(Task prompt) If a line in the listing includes the word "zeroExtend", copy it out.

(Supplied records)
______________________________
-- ==== Sys2Proof/Machine/Bits.lean ====
section
/-!
DEFINITION. Byte order, extension and bit helpers (00_scope.md R6, R7, 20_memory.md R55): used by the decoder, the
operand forms and the flag computations.
-/

namespace Sys2Proof

/-- `(hi << 8) | lo`: the 16-bit value of a little-endian pair of bytes (20_memory.md R55, 30_encoding.md R83). -/
def wordOf (lo hi : Byte) : Word := (hi.zeroExtend 16 <<< 8) ||| lo.zeroExtend 16

/-- The low byte of a word, `w & 0xFF`. -/
def lowByte (w : Word) : Byte := w.truncate 8

/-- The high byte of a word, `w >> 8`. -/
def highByte (w : Word) : Byte := (w >>> 8).truncate 8

/-- `zext_16(b)` (00_scope.md R7). -/
def zext16 (b : Byte) : Word := b.zeroExtend 16

/-- `sext_16(b)`: `b` if `b < 0x80`, else `b + 0xFF00` (00_scope.md R7). -/
def sext16 (b : Byte) : Word := if b < 0x80#8 then b.zeroExtend 16 else b.zeroExtend 16 + 0xFF00#16

/-- `v[k]` of a byte, as a flag (00_scope.md R6). -/
def bitAt (v : Byte) (k : Nat) : Bool := v.getLsbD k

/-- A flag as a byte, 0 or 1. -/
def bitByte (f : Bool) : Byte := if f then 1#8 else 0#8

end Sys2Proof
end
______________________________
(Answer box)
def wordOf (lo hi : Byte) : Word := (hi.zeroExtend 16 <<< 8) ||| lo.zeroExtend 16
def zext16 (b : Byte) : Word := b.zeroExtend 16
def sext16 (b : Byte) : Word := if b < 0x80#8 then b.zeroExtend 16 else b.zeroExtend 16 + 0xFF00#16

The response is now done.